> _Exercise directions_
Starting at the line that holds "n = some w ∧" and stopping at the line that holds "R21: the four", restate the records below word for word, with both of those lines included.

> _Dataset entries_
---+---

/-- R130, R131, R136 (D13, D14): with `start == 1` IDLE and DONE clear every working and output register and go to
SHAPE; with `start == 0` they write nothing but their own stage. The ghost label is dropped at a start (log 5). -/
def Obligations.RestStagesHoldOrStart : Prop :=
  encode .idle = .stage 0b0000 ∧ encode .done = .stage 0b1011 ∧
  ∀ s : State,
    (s.start = false → exec .idle s = .next { s with stage := .idle } ∧
      exec .done s = .next { s with stage := .done }) ∧
    (s.start = true →
      exec .idle s = .next
        { s with
          buf := ⟨0, 0, 0, 0, 0, 0⟩, pol := false, found := false, pos := 0, poly := 0, ckc := 0
          accept := false, oId := 0, oChan := 0, oEvt := 0, oState := false, oHb := false
          reason := none, stage := .shape } ∧
      exec .done s = exec .idle s)

/-- R44, R136, R186 (D13): a block at rest whose host only waits with `start == 0` stays exactly as it is for any
number of steps, its result with it. -/
def Obligations.RestIsStable : Prop :=
  ∀ (n : Nat) (s : State), s.stage.atRest = true → s.start = false → s.host = [] →
    Host.Core.run Sys2Proof.core n s = .next s

/-! ### Encodings -/

/-- R95, R97 (the codes are the spec's decision D5, D21): the twelve codes written out, and the four reserved ones
refused by name. -/
def Obligations.StageCodesDecode : Prop :=
  decode (.stage 0b0000) = .ok .idle ∧ decode (.stage 0b0001) = .ok .shape ∧
  decode (.stage 0b0010) = .ok .invert ∧ decode (.stage 0b0011) = .ok .search ∧
  decode (.stage 0b0100) = .ok .bound ∧ decode (.stage 0b0101) = .ok .extract ∧
  decode (.stage 0b0110) = .ok .zchk ∧ decode (.stage 0b0111) = .ok .psel ∧
  decode (.stage 0b1000) = .ok .crc ∧ decode (.stage 0b1001) = .ok .cmp ∧
  decode (.stage 0b1010) = .ok .evdec ∧ decode (.stage 0b1011) = .ok .done ∧
  decode (.stage 0b1100) = .error (.reservedStage 12) ∧ decode (.stage 0b1101) = .error (.reservedStage 13) ∧
  decode (.stage 0b1110) = .error (.reservedStage 14) ∧ decode (.stage 0b1111) = .error (.reservedStage 15)

/-- Frames written out in 95_test_vectors.md (S1, S2, K3, X6, A11) decode to their class and fields, and a word
without the preamble (L8) is refused by name. -/
def Obligations.FrameWordsDecode : Prop :=
  decode (.frame 0xFFE812345808B86) = .ok (.frameCh8 0x12345 0x80 0x8B86) ∧
  decode (.frame 0xFFE212345801E10) = .ok (.frameCh2 0x12345 0x80 0x1E10) ∧
  decode (.frame 0xFFEA12345805E80) = .ok (.frameChA 0x12345 0x80 0x5E80) ∧
  decode (.frame 0xFFEFFFFFFFF8029) = .ok (.frameChF 0xFFFFF 0xFF 0x8029) ∧
  decode (.frame 0xFFE000000018005) = .ok (.frameCh0 0x00000 0x01 0x8005) ∧
  decode (.frame 0x7FE812345808B86) = .error (.noPreamble 0x7FE812345808B86)

/-- Decoding the bits of any operation, in row order, gives it back, every operand bit included. -/
def Obligations.DecodeBitsOfEncodedOperation : Prop :=
  ∀ i : Instr, i.wellFormed = true → decodeBits (encodeBits i) = .ok i ∧ decode (encode i) = .ok i

/-- Each word has one meaning: what decodes to an operation is that operation's encoding. R99: sixty bits are a frame
of some class exactly when the first twelve are the preamble, whatever the other 48 hold. -/
def Obligations.EncodingIsUnique : Prop :=
  (∀ (w : Code) (i : Instr), decode w = .ok i → encode i = w) ∧
  ∀ f : FrameWord, (∃ i, decode (.frame f) = .ok i) ↔ ∀ n, n < 12 → f.getMsbD n = decide (n < 11)

/-- The bit layout of a frame (the table of 30_encoding.md section 1, and the mask and match values of R89): bit
`n` of the row-order frame for each field, and the class's match value under preamble and channel mask. -/
def Obligations.FrameWordLayout : Prop :=
  ∀ (c : Channel) (d : Ident) (e : Byte) (k : Word16),
    ∃ f : FrameWord, encode (Instr.ofFrame c d e k) = .frame f ∧
      (∀ n, n < 11 → f.getMsbD n = true) ∧ f.getMsbD 11 = false ∧
      (∀ n, n < 4 → f.getMsbD (12 + n) = c.getMsbD n) ∧
      (∀ n, n < 20 → f.getMsbD (16 + n) = d.getMsbD n) ∧
      (∀ n, n < 8 → f.getMsbD (36 + n) = e.getMsbD n) ∧
      (∀ n, n < 16 → f.getMsbD (44 + n) = k.getMsbD n) ∧
      f &&& 0xFFFF00000000000 = 0xFFE000000000000 ||| (c.setWidth 60 <<< 44)

/-! ### The row, the payload buffer and its views -/

/-- R62 (D6), R61: `RowBit(i)` is `RAW[i] xor POL` for `0 <= i < NBITS` and has no value anywhere else. -/
def Obligations.RowBitDefinedExactlyInsideRow : Prop :=
  ∀ (c : Candidate) (pol : Bool) (i : Nat),
    (∀ h : i < c.raw.length, rowBit c pol i = some (c.raw[i] ^^ pol)) ∧
    (c.raw.length ≤ i → rowBit c pol i = none)

/-- R63: inside the row `RowBits(a, n)` is the sum of its bits' weights, the first bit most significant. With any read
outside it has no value: R61's request to a model, and its rendering here is the model's choice (log entry 6). -/
def Obligations.RowBitsIsWeightedSum : Prop :=
  ∀ (c : Candidate) (pol : Bool) (a n : Nat), 1 ≤ n →
    (a + n ≤ c.raw.length →
      ∃ w : BitVec n, rowBits c pol a n = some w ∧
        w.toNat = ∑ j ∈ Finset.range n, ((c.raw.getD (a + j) false) ^^ pol).toNat * 2 ^ (n - 1 - j)) ∧
    (c.raw.length < a + n → rowBits c pol a n = none)

/-- R66's one store: a byte write replaces all of `B[k]` and no other byte. -/
def Obligations.PayloadWriteChangesOneByte : Prop :=
  ∀ (b : Payload) (k j : Fin 6) (v : Byte), (b.write k v).read j = if j = k then v else b.read j

/-- R21: the four views are the stated functions of the bytes, and together they cover all 48 bits exactly once:
every combination of field values is the views of exactly one buffer. -/
def Obligations.ViewsCoverBufferOnce : Prop :=
  (∀ b : Payload,
    b.chan.toNat = b.b0.toNat / 16 ∧
    b.ident.toNat = (b.b0.toNat % 16) * 65536 + b.b1.toNat * 256 + b.b2.toNat ∧
    b.evt = b.b3 ∧
    b.ckt.toNat = b.b4.toNat * 256 + b.b5.toNat) ∧
  ∀ (c : Channel) (d : Ident) (e : Byte) (k : Word16),
    ∃! b : Payload, b.chan = c ∧ b.ident = d ∧ b.evt = e ∧ b.ckt = k

/-- R124: after EXTRACT the views are the row's fields at their offsets from the match. -/
def Obligations.ViewsAreRowFieldsAfterExtract : Prop :=
  ∀ s t : State, exec .extract s = .next t →
    rowBits s.cand s.pol (s.pos + 12) 4 = some t.buf.chan ∧
    rowBits s.cand s.pol (s.pos + 16) 20 = some t.buf.ident ∧
    rowBits s.cand s.pol (s.pos + 36) 8 = some t.buf.evt ∧
    rowBits s.cand s.pol (s.pos + 44) 16 = some t.buf.ckt

/-! ### The stages -/

/-- R132: SHAPE goes on exactly with one row of at least 60 bits; otherwise it rejects, with a zero record. -/
def Obligations.ShapeRejectsUnlessOneLongRow : Prop :=
  encode .shape = .stage 0b0001 ∧
  ∀ s : State,
    (s.cand.rows = 1 ∧ 60 ≤ s.cand.nbits → exec .shape s = .next { s with stage := .invert }) ∧
    (s.cand.rows ≠ 1 ∨ s.cand.nbits < 60 →
      exec .shape s = .next
        { s with
          accept := false, oId := 0, oChan := 0, oEvt := 0, oState := false, oHb := false
          reason := some .shortBuffer, stage := .done })

/-- R110 (as a flag on the read path, the spec's decision D6): INVERT sets `POL` and nothing else, and from then on
every row read is the complement of the bit presented, over the whole row. -/
def Obligations.InvertComplementsWholeRow : Prop :=
  encode .invert = .stage 0b0010 ∧
  ∀ s : State,
    exec .invert s = .next { s with pol := true, stage := .search } ∧
    ∀ t, exec .invert s = .next t →
      ∀ i, ∀ h : i < s.cand.raw.length, rowBit t.cand t.pol i = some (!s.cand.raw[i])

/-- R112 (D7): SEARCH completes in every state and records the first occurrence of the preamble, or `FOUND == 0`
and `POS == 0` when it occurs nowhere in the row. -/
def Obligations.SearchRecordsFirstOccurrence : Prop :=
  encode .search = .stage 0b0011 ∧
  ∀ s : State,
    (∃ p, FirstMatch s.cand s.pol p ∧
      exec .search s = .next { s with found := true, pos := p, stage := .bound }) ∨
    ((∀ p, ¬ MatchAt s.cand s.pol p) ∧
      exec .search s = .next { s with found := false, pos := 0, stage := .bound })

/-- R113 item 4 (derived in the spec): the first match ends at the first 0 that at least eleven consecutive 1s
precede, so extra 1s before the preamble move nothing. -/
def Obligations.FirstMatchEndsAtFirstZeroAfterElevenOnes : Prop :=
  ∀ (c : Candidate) (pol : Bool) (p : Nat),
    FirstMatch c pol p ↔
      (rowBit c pol (p + 11) = some false ∧ ∀ j, j < 11 → rowBit c pol (p + j) = some true) ∧
      ∀ z, z < p + 11 → rowBit c pol z = some false → 11 ≤ z →
        ∃ j, j < 11 ∧ rowBit c pol (z - 11 + j) ≠ some true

---+---

> _Task result_
      ∃ w : BitVec n, rowBits c pol a n = some w ∧
        w.toNat = ∑ j ∈ Finset.range n, ((c.raw.getD (a + j) false) ^^ pol).toNat * 2 ^ (n - 1 - j)) ∧
    (c.raw.length < a + n → rowBits c pol a n = none)

/-- R66's one store: a byte write replaces all of `B[k]` and no other byte. -/
def Obligations.PayloadWriteChangesOneByte : Prop :=
  ∀ (b : Payload) (k j : Fin 6) (v : Byte), (b.write k v).read j = if j = k then v else b.read j

/-- R21: the four views are the stated functions of the bytes, and together they cover all 48 bits exactly once:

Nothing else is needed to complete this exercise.